• [Work item] Every line in the listing below from the one with "-- ==== Sys2Proof/Machine/Fences.lean" through the one with "completed (R183). -/" is to be reproduced exactly, both ends included; leave out the rest.
** Given data follows **
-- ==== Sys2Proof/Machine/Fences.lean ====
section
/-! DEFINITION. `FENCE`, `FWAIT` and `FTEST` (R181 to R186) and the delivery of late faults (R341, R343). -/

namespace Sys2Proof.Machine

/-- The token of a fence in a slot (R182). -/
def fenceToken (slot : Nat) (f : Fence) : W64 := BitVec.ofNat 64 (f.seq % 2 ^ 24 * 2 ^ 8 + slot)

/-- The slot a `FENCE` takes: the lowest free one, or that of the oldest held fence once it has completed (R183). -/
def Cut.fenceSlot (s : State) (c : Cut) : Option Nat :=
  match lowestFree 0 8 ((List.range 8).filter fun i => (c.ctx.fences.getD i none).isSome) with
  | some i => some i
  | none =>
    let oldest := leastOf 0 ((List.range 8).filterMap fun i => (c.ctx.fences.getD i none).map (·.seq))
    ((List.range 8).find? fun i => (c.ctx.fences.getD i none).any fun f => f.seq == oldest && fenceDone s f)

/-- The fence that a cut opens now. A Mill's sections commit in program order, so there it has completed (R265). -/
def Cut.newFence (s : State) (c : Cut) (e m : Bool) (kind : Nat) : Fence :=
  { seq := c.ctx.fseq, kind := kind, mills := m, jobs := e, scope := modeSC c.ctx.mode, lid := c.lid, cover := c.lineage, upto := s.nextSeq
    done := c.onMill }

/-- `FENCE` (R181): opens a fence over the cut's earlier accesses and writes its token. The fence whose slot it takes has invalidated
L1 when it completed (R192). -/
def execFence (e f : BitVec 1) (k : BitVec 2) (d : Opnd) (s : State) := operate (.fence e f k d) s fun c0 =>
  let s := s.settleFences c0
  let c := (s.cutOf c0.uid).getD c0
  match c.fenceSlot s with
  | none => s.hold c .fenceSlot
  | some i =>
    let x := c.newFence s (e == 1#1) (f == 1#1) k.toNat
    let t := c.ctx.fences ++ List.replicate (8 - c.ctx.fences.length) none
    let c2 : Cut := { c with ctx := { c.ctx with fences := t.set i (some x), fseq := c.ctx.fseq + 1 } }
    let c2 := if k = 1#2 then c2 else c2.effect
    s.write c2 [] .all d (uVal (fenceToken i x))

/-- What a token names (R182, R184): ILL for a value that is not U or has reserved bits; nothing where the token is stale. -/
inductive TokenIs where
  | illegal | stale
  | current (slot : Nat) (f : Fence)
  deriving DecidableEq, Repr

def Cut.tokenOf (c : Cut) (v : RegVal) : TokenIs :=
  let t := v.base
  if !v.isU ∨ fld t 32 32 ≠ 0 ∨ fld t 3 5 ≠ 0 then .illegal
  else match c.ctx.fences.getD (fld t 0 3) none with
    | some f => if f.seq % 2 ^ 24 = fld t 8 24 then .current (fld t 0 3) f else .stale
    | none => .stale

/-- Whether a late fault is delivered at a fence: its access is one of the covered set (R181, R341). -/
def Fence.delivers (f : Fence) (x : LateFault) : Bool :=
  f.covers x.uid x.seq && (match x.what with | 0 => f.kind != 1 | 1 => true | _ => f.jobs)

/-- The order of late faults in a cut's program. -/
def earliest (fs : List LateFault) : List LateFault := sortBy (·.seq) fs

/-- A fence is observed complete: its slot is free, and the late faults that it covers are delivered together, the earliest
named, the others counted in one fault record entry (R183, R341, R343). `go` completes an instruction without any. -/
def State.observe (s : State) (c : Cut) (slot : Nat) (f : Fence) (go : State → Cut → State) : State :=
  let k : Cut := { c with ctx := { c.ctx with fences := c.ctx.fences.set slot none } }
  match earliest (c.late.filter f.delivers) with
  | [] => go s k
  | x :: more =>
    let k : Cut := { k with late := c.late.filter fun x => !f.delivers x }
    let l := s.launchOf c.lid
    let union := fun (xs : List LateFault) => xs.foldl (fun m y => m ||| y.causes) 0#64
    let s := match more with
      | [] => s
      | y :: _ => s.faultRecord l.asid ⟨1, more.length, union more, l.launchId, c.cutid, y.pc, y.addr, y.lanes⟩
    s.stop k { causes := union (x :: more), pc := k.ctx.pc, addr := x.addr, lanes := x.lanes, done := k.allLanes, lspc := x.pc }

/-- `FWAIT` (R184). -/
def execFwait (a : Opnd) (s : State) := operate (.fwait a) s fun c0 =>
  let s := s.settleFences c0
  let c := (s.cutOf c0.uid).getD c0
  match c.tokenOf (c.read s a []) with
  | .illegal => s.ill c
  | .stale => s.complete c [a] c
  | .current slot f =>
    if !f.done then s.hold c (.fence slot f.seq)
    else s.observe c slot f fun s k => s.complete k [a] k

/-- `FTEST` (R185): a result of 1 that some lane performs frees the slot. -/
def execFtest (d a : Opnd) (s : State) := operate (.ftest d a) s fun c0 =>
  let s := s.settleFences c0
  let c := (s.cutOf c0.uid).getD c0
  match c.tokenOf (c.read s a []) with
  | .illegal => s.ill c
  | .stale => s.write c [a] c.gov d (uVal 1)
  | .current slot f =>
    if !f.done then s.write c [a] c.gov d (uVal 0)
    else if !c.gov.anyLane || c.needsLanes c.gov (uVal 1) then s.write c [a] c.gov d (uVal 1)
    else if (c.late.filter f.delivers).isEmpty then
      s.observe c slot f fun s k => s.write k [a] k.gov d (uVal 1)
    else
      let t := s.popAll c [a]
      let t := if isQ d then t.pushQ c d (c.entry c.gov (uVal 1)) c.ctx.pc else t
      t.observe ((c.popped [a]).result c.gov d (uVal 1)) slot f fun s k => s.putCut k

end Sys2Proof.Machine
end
** End of Given data **
** Given data follows **
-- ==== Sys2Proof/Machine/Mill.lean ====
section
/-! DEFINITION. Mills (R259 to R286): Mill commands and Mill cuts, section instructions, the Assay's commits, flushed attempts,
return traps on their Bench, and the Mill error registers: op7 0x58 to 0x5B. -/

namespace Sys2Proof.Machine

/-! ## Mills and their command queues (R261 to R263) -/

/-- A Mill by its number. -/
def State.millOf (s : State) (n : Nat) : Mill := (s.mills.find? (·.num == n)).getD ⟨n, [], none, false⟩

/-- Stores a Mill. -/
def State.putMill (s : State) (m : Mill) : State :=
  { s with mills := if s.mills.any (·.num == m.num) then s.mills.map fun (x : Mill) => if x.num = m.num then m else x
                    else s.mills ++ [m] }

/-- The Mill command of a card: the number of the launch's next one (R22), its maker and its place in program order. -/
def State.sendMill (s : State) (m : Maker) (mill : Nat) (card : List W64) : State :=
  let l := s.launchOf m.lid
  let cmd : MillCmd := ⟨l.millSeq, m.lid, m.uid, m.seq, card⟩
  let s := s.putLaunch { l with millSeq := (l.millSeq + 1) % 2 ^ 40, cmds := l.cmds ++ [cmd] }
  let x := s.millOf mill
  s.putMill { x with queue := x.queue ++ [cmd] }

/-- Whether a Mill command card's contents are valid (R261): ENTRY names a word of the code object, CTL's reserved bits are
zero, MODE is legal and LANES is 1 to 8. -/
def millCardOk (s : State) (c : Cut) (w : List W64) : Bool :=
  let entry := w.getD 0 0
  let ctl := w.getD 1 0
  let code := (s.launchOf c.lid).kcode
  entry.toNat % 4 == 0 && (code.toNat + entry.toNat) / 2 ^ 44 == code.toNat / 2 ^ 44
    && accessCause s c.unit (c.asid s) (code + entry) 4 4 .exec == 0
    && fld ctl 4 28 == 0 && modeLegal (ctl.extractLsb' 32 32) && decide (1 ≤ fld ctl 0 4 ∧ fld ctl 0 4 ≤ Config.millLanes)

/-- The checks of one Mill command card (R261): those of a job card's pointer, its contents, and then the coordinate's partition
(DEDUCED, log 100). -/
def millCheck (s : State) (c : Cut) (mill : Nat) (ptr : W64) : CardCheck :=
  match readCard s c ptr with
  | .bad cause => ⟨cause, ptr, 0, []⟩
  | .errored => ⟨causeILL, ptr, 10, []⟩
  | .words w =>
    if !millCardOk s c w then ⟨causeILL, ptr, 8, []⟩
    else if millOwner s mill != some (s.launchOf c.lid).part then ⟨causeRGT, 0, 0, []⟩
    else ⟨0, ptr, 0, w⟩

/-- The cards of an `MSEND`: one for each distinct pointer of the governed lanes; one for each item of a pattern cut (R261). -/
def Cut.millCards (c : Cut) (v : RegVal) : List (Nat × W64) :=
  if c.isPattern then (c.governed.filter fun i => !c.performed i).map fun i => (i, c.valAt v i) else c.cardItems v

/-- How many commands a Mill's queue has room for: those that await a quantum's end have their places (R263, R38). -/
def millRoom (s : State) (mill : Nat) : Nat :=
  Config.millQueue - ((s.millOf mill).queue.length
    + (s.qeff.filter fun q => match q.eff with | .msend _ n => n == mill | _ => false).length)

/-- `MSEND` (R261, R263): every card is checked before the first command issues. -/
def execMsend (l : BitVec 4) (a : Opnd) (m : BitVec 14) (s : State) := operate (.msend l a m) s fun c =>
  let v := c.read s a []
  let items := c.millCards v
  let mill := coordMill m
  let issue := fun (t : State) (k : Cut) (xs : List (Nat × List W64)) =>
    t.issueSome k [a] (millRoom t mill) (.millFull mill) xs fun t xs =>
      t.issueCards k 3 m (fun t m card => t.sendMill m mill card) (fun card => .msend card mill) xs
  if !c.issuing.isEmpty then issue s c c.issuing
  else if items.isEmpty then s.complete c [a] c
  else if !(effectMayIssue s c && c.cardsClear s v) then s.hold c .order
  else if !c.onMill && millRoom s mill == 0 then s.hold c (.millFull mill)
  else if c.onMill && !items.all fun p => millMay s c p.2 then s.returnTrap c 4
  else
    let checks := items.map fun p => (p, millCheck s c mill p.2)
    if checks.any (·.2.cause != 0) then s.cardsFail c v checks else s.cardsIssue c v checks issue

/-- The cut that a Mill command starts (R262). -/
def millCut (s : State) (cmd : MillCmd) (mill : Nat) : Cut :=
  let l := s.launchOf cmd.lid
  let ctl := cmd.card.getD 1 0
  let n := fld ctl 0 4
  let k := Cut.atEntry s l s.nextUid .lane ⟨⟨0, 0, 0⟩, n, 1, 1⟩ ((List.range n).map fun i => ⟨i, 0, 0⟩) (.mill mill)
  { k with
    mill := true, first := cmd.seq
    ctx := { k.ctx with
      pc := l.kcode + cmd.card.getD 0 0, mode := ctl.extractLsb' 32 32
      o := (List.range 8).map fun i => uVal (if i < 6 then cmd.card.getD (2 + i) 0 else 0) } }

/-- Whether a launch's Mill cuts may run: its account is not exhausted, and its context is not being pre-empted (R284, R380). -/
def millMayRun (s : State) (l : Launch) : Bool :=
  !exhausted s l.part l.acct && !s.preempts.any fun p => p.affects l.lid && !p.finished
** End of Given data **
• [Response area]
-- ==== Sys2Proof/Machine/Fences.lean ====
section
/-! DEFINITION. `FENCE`, `FWAIT` and `FTEST` (R181 to R186) and the delivery of late faults (R341, R343). -/

namespace Sys2Proof.Machine

/-- The token of a fence in a slot (R182). -/
def fenceToken (slot : Nat) (f : Fence) : W64 := BitVec.ofNat 64 (f.seq % 2 ^ 24 * 2 ^ 8 + slot)

/-- The slot a `FENCE` takes: the lowest free one, or that of the oldest held fence once it has completed (R183). -/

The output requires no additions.